I will now return to François, as
he was on 13 January 1802: a prodigy in the science of natural history,
idealistic, expectant, and full of vim and vigour. His enthusiasm should no
doubt partly be attributed to the relief of finally catching sight of Tasmania after
an arduous 61-day journey from Timor marked by dysentery, death and despair. It
was on this fateful day that he first encountered the Tasmanians.
François beheld an Arcadian
vision when he saw the Tasmanian coast. Despite the brisk temperatures he stood
on the deck of the Geographe transfixed by the sight of the ‘lofty
mountains’, the inland plains which rose ‘in amphitheatres’ over the whole
island and the ‘immense forests’.[19] He listened to the calls of the
seabirds that circled the ships and the dolphins’ splashes as they danced in
the Geographe’s wake. All the sights and sounds contributed to
François’ solemn feeling that he had ‘touched the extreme boundary of the
southern world’.[20]
His admiration of the landscape
grew as the ships sailed into the d’Entrecasteaux Channel in search of fresh
water. The lush green of the vegetation and prodigious mountains, combined with
the beautiful plumes of the local parrots and majestic swans led François to
declare that it was the ‘most picturesque and pleasant’ place they had seen
during their long voyage.[21] It was in this halcyon
environment that Péron first glimpsed the Tasmanians.
As the ships approached the shore
two men fleetingly appeared on the beach, disappearing as the ships neared.
Then, shortly after the French disembarked, another two men appeared. The
braver of the two immediately bounded down the rise to greet them. This young
man captivated Péron with his athleticism for he ‘seemed rather to spring from
the top of the rock than to descend from it’.[22] His physicality made him appear
‘strong’ and the only defect he appeared to have was an apparent looseness to
his joints.
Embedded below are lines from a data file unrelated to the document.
-- ==== Sys2Proof/Laws/Memory.lean ====
section
/-! SUPPORT. Byte memories: a read after a write, spans, and that every write keeps the canonical form. -/

namespace Sys2Proof.Machine

theorem Memory.read_write (m : Memory) (a : Nat) (v : Byte) (b : Nat) :
    (m.write a v).read b = if b = a then some v else m.read b := by
  induction m with
  | nil => simp [Memory.write, Memory.read, eq_comm]
  | cons c m ih =>
    obtain ⟨k, w⟩ := c
    simp only [Memory.write]
    split
    · simp only [Memory.read]; split_ifs <;> first | rfl | omega
    · split
      · simp only [Memory.read]; split_ifs <;> first | rfl | omega
      · simp only [Memory.read, ih]; split_ifs <;> first | rfl | omega

/-- A key of the memory after a write is the address written or a key from before. -/
theorem Memory.mem_write {m : Memory} {a : Nat} {v : Byte} {c : Host.Cell} (h : c ∈ m.write a v) :
    c = (a, v) ∨ c ∈ m := by
  induction m with
  | nil => simpa [Memory.write] using h
  | cons d m ih =>
    simp only [Memory.write] at h
    split at h
    · simpa using h
    · split at h
      · rcases List.mem_cons.1 h with h | h
        · exact .inl h
        · exact .inr (List.mem_cons_of_mem _ h)
      · rcases List.mem_cons.1 h with h | h
        · exact .inr (h ▸ List.mem_cons_self)
        · exact (ih h).imp_right (List.mem_cons_of_mem _)

theorem Memory.wf_write {m : Memory} (h : m.wf) (a : Nat) (v : Byte) : (m.write a v).wf := by
  induction m with
  | nil => simp [Memory.write]
  | cons d m ih =>
    obtain ⟨hd, hm⟩ := List.pairwise_cons.1 h
    simp only [Memory.write]
    split
    next hlt =>
      refine List.pairwise_cons.2 ⟨fun c hc => ?_, h⟩
      rcases List.mem_cons.1 hc with rfl | hc
      · exact hlt
      · exact Nat.lt_trans hlt (hd c hc)
    next hge =>
      split
      next heq => exact List.pairwise_cons.2 ⟨fun c hc => heq ▸ hd c hc, hm⟩
      next hne =>
        refine List.pairwise_cons.2 ⟨fun c hc => ?_, ih hm⟩
        rcases Memory.mem_write hc with rfl | hc
        · show d.1 < a; omega
        · exact hd c hc

theorem Memory.wf_writeBytes {m : Memory} (h : m.wf) (a : Nat) (bs : List Byte) : (m.writeBytes a bs).wf := by
  induction bs generalizing m a with
  | nil => exact h
  | cons b bs ih => exact ih (Memory.wf_write h a b) (a + 1)

theorem Memory.read_writeBytes (m : Memory) (a : Nat) (bs : List Byte) (b : Nat) :
    (m.writeBytes a bs).read b = if a ≤ b ∧ b < a + bs.length then bs[b - a]? else m.read b := by
  induction bs generalizing m a with
  | nil => rw [if_neg (by simp)]; rfl
  | cons c bs ih =>
    simp only [Memory.writeBytes, ih, Memory.read_write, List.length_cons]
    by_cases h1 : b = a
    · subst h1; simp
    · by_cases h2 : a + 1 ≤ b ∧ b < a + 1 + bs.length
      · rw [if_pos h2, if_pos (by omega), show b - a = (b - (a + 1)) + 1 by omega, List.getElem?_cons_succ]
      · rw [if_neg h2, if_neg h1, if_neg (by omega)]

/-- A span reads as `bs` just when each of its bytes does. -/
theorem Memory.readSpan_eq_some {m : Memory} {a n : Nat} {bs : List Byte} :
    m.readSpan a n = some bs ↔ bs.length = n ∧ ∀ i, i < n → m.read (a + i) = bs[i]? := by
  induction n generalizing a bs with
  | zero =>
    cases bs <;> simp [Memory.readSpan]
  | succ n ih =>
    simp only [Memory.readSpan]
    constructor
    · intro h
      cases h1 : m.read a with
      | none => simp [h1] at h
      | some b =>
        cases h2 : m.readSpan (a + 1) n with
        | none => simp [h1, h2] at h
        | some cs =>
          simp only [h1, h2, Option.some.injEq] at h
          subst h
          obtain ⟨hl, hr⟩ := ih.1 h2
          refine ⟨by simp [hl], fun i hi => ?_⟩
          cases i with
          | zero => simpa using h1
          | succ i => rw [show a + (i + 1) = a + 1 + i by omega, hr i (by omega)]; simp
    · rintro ⟨hl, hr⟩
      cases bs with
      | nil => simp at hl
      | cons b cs =>
        have h1 : m.read a = some b := by simpa using hr 0 (by omega)
        have h2 : m.readSpan (a + 1) n = some cs := ih.2 ⟨by simpa using hl, fun i hi => by
          rw [show a + 1 + i = a + (i + 1) by omega, hr (i + 1) (by omega)]; simp⟩
        simp [h1, h2]

theorem Memory.readSpan_length {m : Memory} {a n : Nat} {bs : List Byte} (h : m.readSpan a n = some bs) :
    bs.length = n := (Memory.readSpan_eq_some.1 h).1

theorem Memory.readSpan_read {m : Memory} {a n : Nat} {bs : List Byte} (h : m.readSpan a n = some bs) {i : Nat}
    (hi : i < n) : m.read (a + i) = bs[i]? := (Memory.readSpan_eq_some.1 h).2 i hi

/-- A span whose bytes all have a value can be read. -/
theorem Memory.readSpan_isSome {m : Memory} {a n : Nat} (h : ∀ i, i < n → (m.read (a + i)).isSome = true) :
    (m.readSpan a n).isSome = true := by
  induction n generalizing a with
  | zero => rfl
  | succ n ih =>
    have h0 := h 0 (by omega)
    have h1 := ih (a := a + 1) fun i hi => by rw [show a + 1 + i = a + (i + 1) by omega]; exact h _ (by omega)
    obtain ⟨b, hb⟩ := Option.isSome_iff_exists.1 h0
    obtain ⟨bs, hbs⟩ := Option.isSome_iff_exists.1 h1
    simp [Memory.readSpan, show m.read a = some b by simpa using hb, hbs]

/-- A span that cannot be read has a byte without a value. -/
theorem Memory.readSpan_eq_none {m : Memory} {a n : Nat} (h : m.readSpan a n = none) :
    ∃ i, i < n ∧ m.read (a + i) = none := by
  by_contra hc
  have := Memory.readSpan_isSome (m := m) (a := a) (n := n) fun i hi => by
    cases hr : m.read (a + i) with
    | none => exact absurd ⟨i, hi, hr⟩ hc
    | some b => rfl
  simp [h] at this

/-- The front of a span that can be read. -/
theorem Memory.readSpan_take {m : Memory} {a n k : Nat} {bs : List Byte} (h : m.readSpan a n = some bs) (hk : k ≤ n) :
    m.readSpan a k = some (bs.take k) := by
  obtain ⟨hl, hr⟩ := Memory.readSpan_eq_some.1 h
  exact Memory.readSpan_eq_some.2 ⟨by simp; omega, fun i hi => by rw [hr i (by omega), List.getElem?_take_of_lt hi]⟩

/-- A span just written reads back. -/
theorem Memory.readSpan_writeBytes_same (m : Memory) (a : Nat) (bs : List Byte) :
    (m.writeBytes a bs).readSpan a bs.length = some bs :=
  Memory.readSpan_eq_some.2 ⟨rfl, fun i hi => by
    rw [Memory.read_writeBytes, if_pos ⟨by omega, by omega⟩, Nat.add_sub_cancel_left]⟩

/-- A span that a write does not touch reads as before. -/
theorem Memory.readSpan_congr {m m' : Memory} {a n : Nat} (h : ∀ i, i < n → m'.read (a + i) = m.read (a + i)) :
    m'.readSpan a n = m.readSpan a n := by
  induction n generalizing a with
  | zero => rfl
  | succ n ih =>
    have h0 : m'.read a = m.read a := by simpa using h 0 (by omega)
    have h1 := ih (a := a + 1) fun i hi => by rw [show a + 1 + i = a + (i + 1) by omega]; exact h _ (by omega)
    simp [Memory.readSpan, h0, h1]

theorem Memory.readSpan_writeBytes_below (m : Memory) (a : Nat) (bs : List Byte) {p n : Nat} (h : p + n ≤ a) :
    (m.writeBytes a bs).readSpan p n = m.readSpan p n :=
  Memory.readSpan_congr fun i hi => by rw [Memory.read_writeBytes, if_neg (by omega)]

end Sys2Proof.Machine
end

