/-- The triples after one more record: the new one last (R144). -/
theorem State.RecordIndexed.entries (h : s.RecordIndexed r t) : t.entries t.count.toNat =
    s.entries s.count.toNat ++ indexOf s.params.offsetRef s.cursor.toNat [r] := by
  rw [h.count, State.entries, entries_congr_below h.oldEntries, h.newEntry]
  refine congrArg (s.entries s.count.toNat ++ ·) ?_
  cases s.params.offsetRef
  case payload => rfl
  case header =>
    show [(s.cursor, _, _)] = [(BitVec.ofNat 64 s.cursor.toNat, _, _)]
    rw [BitVec.ofNat_toNat, BitVec.setWidth_eq]

theorem indexOf_cons (ref : Config.OffsetRef) (p : Nat) (r : Record) (rs : List Record) :
    indexOf ref p (r :: rs) = indexOf ref p [r] ++ indexOf ref (p + r.bytes.length) rs := rfl

/-- Records begin with a sync byte (R60). -/
theorem records_first_byte {rs : List Record} (hne : rs ≠ []) : (rs.flatMap Record.bytes)[0]? = some Config.sync := by
  cases rs with
  | nil => exact absurd rfl hne
  | cons r rs =>
    rw [List.flatMap_cons, Record.bytes, Record.covered]
    cases r.wide <;> rfl

namespace State.RecordsAhead

variable {rs : List Record}

/-- The first of the records is at the cursor. -/
theorem head (h : s.RecordsAhead (r :: rs)) : s.HoldsRecord r r.payload where
  fits := h.fits r List.mem_cons_self
  host := h.host
  reading := h.reading
  loaded := h.loaded
  holds := (holds_append (xs := r.bytes) h.holds).1
  length := rfl
  room := by
    have hreach := h.reach
    have hlen := r.bytes_length
    rw [List.flatMap_cons, List.length_append] at hreach
    omega

/-- The record just indexed ends the stream, or the others are ahead (R120). -/
theorem tail (h : s.RecordsAhead (r :: rs)) (hi : s.RecordIndexed r t) :
    (rs = [] → t.state = .done) ∧ (rs ≠ [] → t.RecordsAhead rs) := by
  obtain ⟨hparams, hhost, hstream, hcfg⟩ := hi.inputs
  have hcur := hi.cursor
  have hcount := hi.count
  have hlen : t.len = s.len := by rw [State.len, hcfg, State.len]
  have hreach : s.cursor.toNat + (r.bytes.length + (rs.flatMap Record.bytes).length) = s.len := by
    rw [← List.length_append]
    exact h.reach
  have hroom : s.count.toNat + (rs.length + 1) ≤ s.params.indexMax.toNat := h.room
  have hbound : s.cfg.toArg = 0 ∨ s.count.toNat + (rs.length + 1) ≤ s.cfg.toArg.toNat := h.bound
  refine ⟨fun hnil => ?_, fun hne => ?_⟩
  · subst hnil
    have hend : t.cursor = s.cfg.streamLen := BitVec.eq_of_toNat_eq (hcur.trans hreach)
    rw [hi.state, if_pos (.inr hend)]
  · have hrest : 0 < rs.length := List.length_pos_of_ne_nil hne
    obtain ⟨hmore, -⟩ := List.getElem?_eq_some_iff.1 (records_first_byte hne)
    exact {
      fits := fun q hq => h.fits q (List.mem_cons_of_mem _ hq)
      host := hhost.trans h.host
      reading := by
        rw [hi.state, if_neg]
        rintro (⟨hto, heq⟩ | heq)
        · have := hbound.resolve_left hto
          omega
        · have : t.cursor.toNat = s.len := by rw [heq]; rfl
          omega
      loaded := by rw [State.StreamLoaded, hlen, hstream]; exact h.loaded
      holds := by
        rw [hcur, State.Holds, hstream]
        exact (holds_append (xs := r.bytes) h.holds).2
      reach := by rw [hcur, hlen]; omega
      room := by rw [hcount, hparams]; omega
      bound := by rw [hcount, hcfg]; exact hbound.imp_right fun hle => by omega }

/-- Five steps for each record scan them all (R126). -/
theorem run_scanned (hne : rs ≠ []) (h : s.RecordsAhead rs) :
    ∃ t, Host.Core.run Sys2Proof.core (5 * rs.length) s = .next t ∧ s.RecordsScanned rs t := by
  induction rs generalizing s with
  | nil => exact absurd rfl hne
  | cons r rs ih =>
    have hroom := h.room
    obtain ⟨u, hrun, hi⟩ := h.head.run_indexed (by rw [List.length_cons] at hroom; omega)
    obtain ⟨hlast, hmore⟩ := h.tail hi
    rw [List.length_cons, Nat.mul_succ, Nat.add_comm, run_add hrun]
    by_cases hnil : rs = []
    · subst hnil
      refine ⟨u, rfl, hlast rfl, hi.entries, hi.failures, hi.eof, ?_⟩
      rw [hi.used12, List.any_cons, List.any_nil, Bool.or_false]
    · obtain ⟨t, hrest, hs⟩ := ih hnil (hmore hnil)
      refine ⟨t, hrest, hs.state, ?_, hs.failures.trans hi.failures, hs.eof.trans hi.eof, ?_⟩
      · rw [hs.entries, hi.entries, hi.inputs.params, hi.cursor, List.append_assoc, ← indexOf_cons]
      · rw [hs.used12, hi.used12, List.any_cons, Bool.or_assoc]

end State.RecordsAhead

/-! ## The statements -/

/-- Settles O52: the record at the cursor, `State.HoldsRecord.run_indexed`. -/
theorem wellFormedRecordIsIndexed : Obligations.WellFormedRecordIsIndexed := by
  intro s r hf hh hs hl hhold hroom hc
  have hrec : s.HoldsRecord r r.payload :=
    ⟨hf, hh, hs, hl, hhold, rfl, by rw [Nat.add_assoc, ← r.bytes_length]; exact hroom⟩
  obtain ⟨t, hrun, hi⟩ := hrec.run_indexed hc
  exact ⟨t, hrun, hi.cursor, hi.hdrStart, hi.count, hi.newEntry, hi.failures, hi.eof, hi.used12, hi.family, hi.state⟩

/-- Settles O53: one byte changed changes the checksum (`cksum_ne_of_byte_ne`), so the record is dropped. -/
theorem corruptedPayloadIsDropped : Obligations.CorruptedPayloadIsDropped := by
  intro s r xs ys a b hf hh hs hl hi hpay hab hhold hroom hcap
  have hlen : (xs ++ b :: ys).length = r.payload.length := by rw [hpay]; simp
  have hne : cksum (xs ++ b :: ys) ≠ cksum r.payload := by
    rw [hpay]
    exact cksum_ne_of_byte_ne xs ys hab.symm
  have hrec : s.HoldsRecord r (xs ++ b :: ys) :=
    ⟨hf, hh, hs, hl, hhold, hlen, by rw [hlen, Nat.add_assoc, ← r.bytes_length]; exact hroom⟩
  obtain ⟨bs, hrun⟩ := hrec.run_dropped hi hne hcap
  refine ⟨_, hrun, rfl, ?_, ?_, rfl, rfl, r.header_family, rfl⟩
  · rw [r.bytes_length, ← hlen, ← Nat.add_assoc]
    exact hrec.recordRead_cursor bs
  · show (satInc32 s.checksumFailures).toNat = _
    rw [satInc32_toNat]
    omega

/-- Settles O54: the initial search finds the first record's sync byte at 0, and then all the records are ahead. -/
theorem wellFormedStreamRoundTrip : Obligations.WellFormedStreamRoundTrip := by
  intro s rs hb hh hp hne hfits hl hlen hhold hroom hbound
  obtain ⟨hpos, -⟩ := List.getElem?_eq_some_iff.1 (records_first_byte hne)
  have hsync : s.stream.read 0 = some Config.sync :=
    ((Memory.readSpan_eq_some.1 hhold).2 0 hpos).trans (records_first_byte hne)
  let t0 : State := { s.beginScan with state := .seekingSync }
  let t1 : State := { t0 with cursor := u64 0, state := .readHeader }
  have hseek : step t0 = .next t1 := (step_of_state (s := t0) hh rfl).trans <|
    (execSeekingSync_first (s := t0) hl (Nat.zero_le _)).1 0 (Nat.le_refl _) (hlen ▸ hpos) hsync
      fun a _ ha => absurd ha (Nat.not_lt_zero a)
  have hahead : t1.RecordsAhead rs := {
    fits := hfits, host := hh, reading := rfl, loaded := hl, holds := hhold
    reach := (Nat.zero_add _).trans hlen.symm
    room := (Nat.zero_add _).trans_le hroom
    bound := hbound.imp_right (Nat.zero_add _).trans_le }
  obtain ⟨t, hrun, hs⟩ := hahead.run_scanned hne
  refine ⟨t0, t, execStart_present hb hp, (run_succ _ hseek).trans hrun, ?_⟩
  rw [result_done hs.state, hs.entries, hs.failures, hs.eof, hs.used12]
  rfl

end Sys2Proof.Machine
end

section
/-! PROOFS. The buffer controllers (spec/44_buffers.md R141, R142, R145): all that an append and a growth of the payload
buffer change, and their FUNC rows. -/

namespace Sys2Proof.Machine

variable {s : State}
François scanned the Tasmanian’s face, and upon seeing that his
eyes were ‘lively and expressive’, concluded that his ‘physiognomy had nothing
fierce or austere’ about it.[23]
This figure bewitched François.
He was his Noble Savage, a man of impressive physical strength and dexterity
with an open and guileless demeanour. Péron’s compatriot Freycinet immediately
embraced the man and François followed suit. It was in this fleeting caress
that Péron got his first inkling that his appreciation was not reciprocated.
The aloof Tasmanian seemed to receive the French embrace with an ‘air of
indifference’. But in the fever of excitement from finally beholding this
fabled noble savage, Péron overlooked this minor rebuff. Instead, he
interpreted this distance as a sign that physical displays of affection had
little meaning to the man, a theory he would later apply to all Tasmanians.[24] But for the time being, Péron
was enchanted by the man’s insatiable curiosity.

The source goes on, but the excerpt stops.